WHAT YOU HAVE TO DO.
In the entries below, find the line with "refIn refOut lanes)" and print exactly every line from there up to and including the line with "def State.withProgram (s", with no other lines.

TASK INPUT.
::::::::

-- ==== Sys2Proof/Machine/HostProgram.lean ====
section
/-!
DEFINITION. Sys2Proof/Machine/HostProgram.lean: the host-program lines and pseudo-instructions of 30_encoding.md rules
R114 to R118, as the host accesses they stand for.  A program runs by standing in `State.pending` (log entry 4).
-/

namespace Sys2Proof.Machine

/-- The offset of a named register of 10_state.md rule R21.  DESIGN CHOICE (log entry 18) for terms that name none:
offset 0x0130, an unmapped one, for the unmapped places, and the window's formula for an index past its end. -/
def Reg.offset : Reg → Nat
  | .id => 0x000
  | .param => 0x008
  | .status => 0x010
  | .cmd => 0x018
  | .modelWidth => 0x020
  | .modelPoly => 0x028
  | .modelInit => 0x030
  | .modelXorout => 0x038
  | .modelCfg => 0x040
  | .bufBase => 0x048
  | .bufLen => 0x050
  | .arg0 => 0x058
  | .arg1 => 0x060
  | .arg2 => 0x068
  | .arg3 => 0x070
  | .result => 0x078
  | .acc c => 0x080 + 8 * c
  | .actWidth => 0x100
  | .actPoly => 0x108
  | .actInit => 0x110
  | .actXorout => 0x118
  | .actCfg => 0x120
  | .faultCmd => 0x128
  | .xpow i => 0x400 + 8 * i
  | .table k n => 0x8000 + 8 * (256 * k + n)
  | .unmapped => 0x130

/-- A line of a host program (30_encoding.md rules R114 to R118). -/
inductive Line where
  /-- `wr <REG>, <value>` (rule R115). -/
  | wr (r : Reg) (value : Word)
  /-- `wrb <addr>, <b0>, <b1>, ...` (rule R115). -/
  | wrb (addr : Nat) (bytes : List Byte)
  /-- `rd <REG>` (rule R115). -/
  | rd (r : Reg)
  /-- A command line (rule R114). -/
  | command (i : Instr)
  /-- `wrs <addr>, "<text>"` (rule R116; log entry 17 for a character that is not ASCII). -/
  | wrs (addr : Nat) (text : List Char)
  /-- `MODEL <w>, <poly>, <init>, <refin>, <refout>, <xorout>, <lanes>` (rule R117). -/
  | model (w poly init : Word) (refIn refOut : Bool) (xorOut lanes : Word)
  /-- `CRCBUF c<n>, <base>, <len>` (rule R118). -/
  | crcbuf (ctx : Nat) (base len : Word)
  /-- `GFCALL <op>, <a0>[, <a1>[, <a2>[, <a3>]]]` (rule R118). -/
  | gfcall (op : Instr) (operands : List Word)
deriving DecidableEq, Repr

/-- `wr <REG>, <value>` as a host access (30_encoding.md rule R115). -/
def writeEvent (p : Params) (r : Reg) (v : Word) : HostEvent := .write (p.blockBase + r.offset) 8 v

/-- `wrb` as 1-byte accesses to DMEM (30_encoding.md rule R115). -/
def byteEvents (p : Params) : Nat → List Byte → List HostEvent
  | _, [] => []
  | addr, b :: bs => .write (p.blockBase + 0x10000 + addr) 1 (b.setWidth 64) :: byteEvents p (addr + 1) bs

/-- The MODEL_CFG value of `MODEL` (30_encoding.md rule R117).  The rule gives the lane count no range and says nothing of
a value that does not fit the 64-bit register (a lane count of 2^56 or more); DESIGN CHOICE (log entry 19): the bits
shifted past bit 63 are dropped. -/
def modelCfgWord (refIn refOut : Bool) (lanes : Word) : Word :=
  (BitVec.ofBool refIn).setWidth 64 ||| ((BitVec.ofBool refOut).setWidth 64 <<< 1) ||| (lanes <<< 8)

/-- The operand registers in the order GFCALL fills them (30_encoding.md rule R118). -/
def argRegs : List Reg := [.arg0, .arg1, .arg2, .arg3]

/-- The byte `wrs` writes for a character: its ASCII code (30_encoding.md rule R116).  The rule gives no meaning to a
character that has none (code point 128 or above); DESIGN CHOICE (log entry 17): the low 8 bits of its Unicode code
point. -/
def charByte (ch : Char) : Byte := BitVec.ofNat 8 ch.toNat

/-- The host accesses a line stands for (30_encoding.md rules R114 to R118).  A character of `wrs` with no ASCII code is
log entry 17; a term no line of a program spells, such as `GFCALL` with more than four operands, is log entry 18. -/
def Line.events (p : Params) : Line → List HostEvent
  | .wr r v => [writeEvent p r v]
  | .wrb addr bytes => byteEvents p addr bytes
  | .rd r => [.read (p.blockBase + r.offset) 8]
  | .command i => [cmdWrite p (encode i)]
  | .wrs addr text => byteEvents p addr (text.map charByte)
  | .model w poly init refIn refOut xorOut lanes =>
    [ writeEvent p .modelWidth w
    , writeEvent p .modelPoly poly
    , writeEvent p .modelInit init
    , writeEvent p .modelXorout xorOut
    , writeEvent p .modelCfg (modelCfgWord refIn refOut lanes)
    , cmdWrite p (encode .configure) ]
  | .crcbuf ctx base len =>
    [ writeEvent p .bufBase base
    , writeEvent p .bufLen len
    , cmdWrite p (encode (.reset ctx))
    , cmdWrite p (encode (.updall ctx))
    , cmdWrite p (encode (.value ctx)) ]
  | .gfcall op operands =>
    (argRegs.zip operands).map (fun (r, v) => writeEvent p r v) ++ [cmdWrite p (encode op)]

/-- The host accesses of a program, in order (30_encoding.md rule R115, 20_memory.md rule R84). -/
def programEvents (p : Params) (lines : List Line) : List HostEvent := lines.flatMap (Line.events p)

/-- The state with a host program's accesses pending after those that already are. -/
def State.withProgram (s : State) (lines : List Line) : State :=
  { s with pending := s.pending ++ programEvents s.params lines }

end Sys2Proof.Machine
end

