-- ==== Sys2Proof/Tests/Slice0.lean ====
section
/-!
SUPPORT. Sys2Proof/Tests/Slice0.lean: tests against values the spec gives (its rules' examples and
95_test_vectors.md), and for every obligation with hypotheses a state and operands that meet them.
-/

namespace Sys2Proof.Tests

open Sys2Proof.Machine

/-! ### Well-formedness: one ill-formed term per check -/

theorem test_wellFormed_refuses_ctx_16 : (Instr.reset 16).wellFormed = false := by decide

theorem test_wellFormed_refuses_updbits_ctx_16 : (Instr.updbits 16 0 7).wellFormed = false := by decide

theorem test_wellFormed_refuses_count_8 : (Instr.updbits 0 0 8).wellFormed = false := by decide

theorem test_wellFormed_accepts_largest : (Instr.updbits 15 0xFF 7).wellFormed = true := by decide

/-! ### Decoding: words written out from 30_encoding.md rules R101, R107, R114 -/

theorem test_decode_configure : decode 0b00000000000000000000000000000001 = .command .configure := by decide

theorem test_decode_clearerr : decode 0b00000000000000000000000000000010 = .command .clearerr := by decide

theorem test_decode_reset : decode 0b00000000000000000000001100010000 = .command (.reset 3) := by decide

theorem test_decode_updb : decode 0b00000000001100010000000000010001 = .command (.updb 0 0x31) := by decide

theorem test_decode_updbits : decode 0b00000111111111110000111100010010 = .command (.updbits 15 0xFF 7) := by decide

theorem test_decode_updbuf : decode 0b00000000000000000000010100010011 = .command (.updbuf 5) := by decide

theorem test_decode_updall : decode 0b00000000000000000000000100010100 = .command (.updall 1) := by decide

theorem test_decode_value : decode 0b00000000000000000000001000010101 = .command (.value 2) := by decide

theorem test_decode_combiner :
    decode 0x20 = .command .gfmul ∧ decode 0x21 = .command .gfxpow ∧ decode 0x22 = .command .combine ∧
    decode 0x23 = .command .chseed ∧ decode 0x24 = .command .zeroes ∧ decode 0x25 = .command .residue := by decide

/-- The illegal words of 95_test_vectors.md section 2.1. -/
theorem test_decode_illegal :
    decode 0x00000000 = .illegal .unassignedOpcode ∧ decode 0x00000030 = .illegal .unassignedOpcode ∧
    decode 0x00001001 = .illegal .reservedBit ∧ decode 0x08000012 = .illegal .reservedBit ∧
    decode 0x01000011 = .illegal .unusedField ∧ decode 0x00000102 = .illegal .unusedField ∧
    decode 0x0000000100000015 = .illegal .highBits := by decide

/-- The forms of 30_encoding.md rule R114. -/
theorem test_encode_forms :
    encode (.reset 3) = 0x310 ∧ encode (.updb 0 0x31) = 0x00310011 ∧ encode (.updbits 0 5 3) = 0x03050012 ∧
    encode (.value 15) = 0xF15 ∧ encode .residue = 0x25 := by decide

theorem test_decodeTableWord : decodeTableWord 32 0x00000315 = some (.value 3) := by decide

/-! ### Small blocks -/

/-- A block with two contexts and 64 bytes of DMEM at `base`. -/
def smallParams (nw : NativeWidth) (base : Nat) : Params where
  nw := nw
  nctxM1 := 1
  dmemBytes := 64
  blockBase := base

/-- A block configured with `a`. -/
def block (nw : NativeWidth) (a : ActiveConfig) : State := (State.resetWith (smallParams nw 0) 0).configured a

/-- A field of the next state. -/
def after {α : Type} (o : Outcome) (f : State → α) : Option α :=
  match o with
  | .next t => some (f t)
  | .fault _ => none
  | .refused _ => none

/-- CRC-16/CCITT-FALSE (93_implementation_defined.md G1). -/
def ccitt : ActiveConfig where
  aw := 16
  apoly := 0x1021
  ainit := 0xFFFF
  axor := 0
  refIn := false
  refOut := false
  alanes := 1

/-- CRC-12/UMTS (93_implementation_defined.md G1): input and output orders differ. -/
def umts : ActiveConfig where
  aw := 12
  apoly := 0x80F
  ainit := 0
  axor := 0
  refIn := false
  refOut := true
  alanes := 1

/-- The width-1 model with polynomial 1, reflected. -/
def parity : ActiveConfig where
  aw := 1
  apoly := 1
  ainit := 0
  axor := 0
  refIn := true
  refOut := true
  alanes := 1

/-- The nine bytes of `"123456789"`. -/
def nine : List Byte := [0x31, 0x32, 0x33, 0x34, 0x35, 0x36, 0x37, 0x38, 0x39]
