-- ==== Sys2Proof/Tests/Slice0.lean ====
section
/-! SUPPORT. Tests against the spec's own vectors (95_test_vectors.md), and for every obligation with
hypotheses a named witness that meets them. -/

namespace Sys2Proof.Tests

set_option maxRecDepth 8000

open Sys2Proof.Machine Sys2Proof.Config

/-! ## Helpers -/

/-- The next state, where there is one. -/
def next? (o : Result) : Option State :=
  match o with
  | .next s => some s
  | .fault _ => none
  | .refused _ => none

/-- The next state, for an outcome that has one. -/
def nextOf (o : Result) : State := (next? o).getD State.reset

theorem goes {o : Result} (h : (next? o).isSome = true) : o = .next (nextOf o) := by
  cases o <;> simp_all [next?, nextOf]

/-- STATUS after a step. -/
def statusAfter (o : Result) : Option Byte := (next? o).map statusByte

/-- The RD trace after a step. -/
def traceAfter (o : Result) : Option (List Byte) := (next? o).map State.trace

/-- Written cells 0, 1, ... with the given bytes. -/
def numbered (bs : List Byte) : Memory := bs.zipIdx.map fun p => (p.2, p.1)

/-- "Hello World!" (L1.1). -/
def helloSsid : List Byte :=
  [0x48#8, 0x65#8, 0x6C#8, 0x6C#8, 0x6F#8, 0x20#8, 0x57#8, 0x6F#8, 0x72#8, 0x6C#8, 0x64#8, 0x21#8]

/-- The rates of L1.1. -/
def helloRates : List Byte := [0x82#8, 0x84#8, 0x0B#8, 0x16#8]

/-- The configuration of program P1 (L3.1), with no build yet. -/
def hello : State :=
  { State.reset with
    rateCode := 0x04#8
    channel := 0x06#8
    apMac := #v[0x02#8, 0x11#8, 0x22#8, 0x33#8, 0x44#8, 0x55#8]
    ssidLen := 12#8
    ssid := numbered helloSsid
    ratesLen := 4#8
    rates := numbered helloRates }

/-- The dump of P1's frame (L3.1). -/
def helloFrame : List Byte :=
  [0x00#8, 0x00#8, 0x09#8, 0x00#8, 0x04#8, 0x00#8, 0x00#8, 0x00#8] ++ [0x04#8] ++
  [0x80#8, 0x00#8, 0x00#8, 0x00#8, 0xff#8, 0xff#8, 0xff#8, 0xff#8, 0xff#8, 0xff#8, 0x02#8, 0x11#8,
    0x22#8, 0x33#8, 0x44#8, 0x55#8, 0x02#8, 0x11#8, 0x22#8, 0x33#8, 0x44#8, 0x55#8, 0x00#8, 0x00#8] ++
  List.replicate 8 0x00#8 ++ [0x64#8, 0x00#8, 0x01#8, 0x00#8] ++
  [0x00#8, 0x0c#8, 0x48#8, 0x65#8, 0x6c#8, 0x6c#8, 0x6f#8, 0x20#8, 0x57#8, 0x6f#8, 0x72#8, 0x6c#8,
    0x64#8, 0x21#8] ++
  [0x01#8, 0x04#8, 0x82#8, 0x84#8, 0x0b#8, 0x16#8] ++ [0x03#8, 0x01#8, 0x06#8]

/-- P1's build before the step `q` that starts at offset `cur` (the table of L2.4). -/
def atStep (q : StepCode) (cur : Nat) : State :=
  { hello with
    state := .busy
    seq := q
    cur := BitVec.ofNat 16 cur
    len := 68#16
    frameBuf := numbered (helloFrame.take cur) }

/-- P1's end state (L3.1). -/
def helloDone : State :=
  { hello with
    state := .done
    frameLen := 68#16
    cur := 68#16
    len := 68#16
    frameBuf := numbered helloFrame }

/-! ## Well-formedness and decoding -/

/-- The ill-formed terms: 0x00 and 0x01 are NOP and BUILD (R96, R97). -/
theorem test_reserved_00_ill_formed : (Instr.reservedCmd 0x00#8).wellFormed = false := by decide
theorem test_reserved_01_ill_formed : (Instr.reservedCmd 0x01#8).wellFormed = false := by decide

::::::::

SOLUTION.
    , writeEvent p .modelCfg (modelCfgWord refIn refOut lanes)
    , cmdWrite p (encode .configure) ]
  | .crcbuf ctx base len =>
    [ writeEvent p .bufBase base
    , writeEvent p .bufLen len
    , cmdWrite p (encode (.reset ctx))
    , cmdWrite p (encode (.updall ctx))
    , cmdWrite p (encode (.value ctx)) ]
  | .gfcall op operands =>
    (argRegs.zip operands).map (fun (r, v) => writeEvent p r v) ++ [cmdWrite p (encode op)]

/-- The host accesses of a program, in order (30_encoding.md rule R115, 20_memory.md rule R84). -/
def programEvents (p : Params) (lines : List Line) : List HostEvent := lines.flatMap (Line.events p)

/-- The state with a host program's accesses pending after those that already are. -/
def State.withProgram (s : State) (lines : List Line) : State :=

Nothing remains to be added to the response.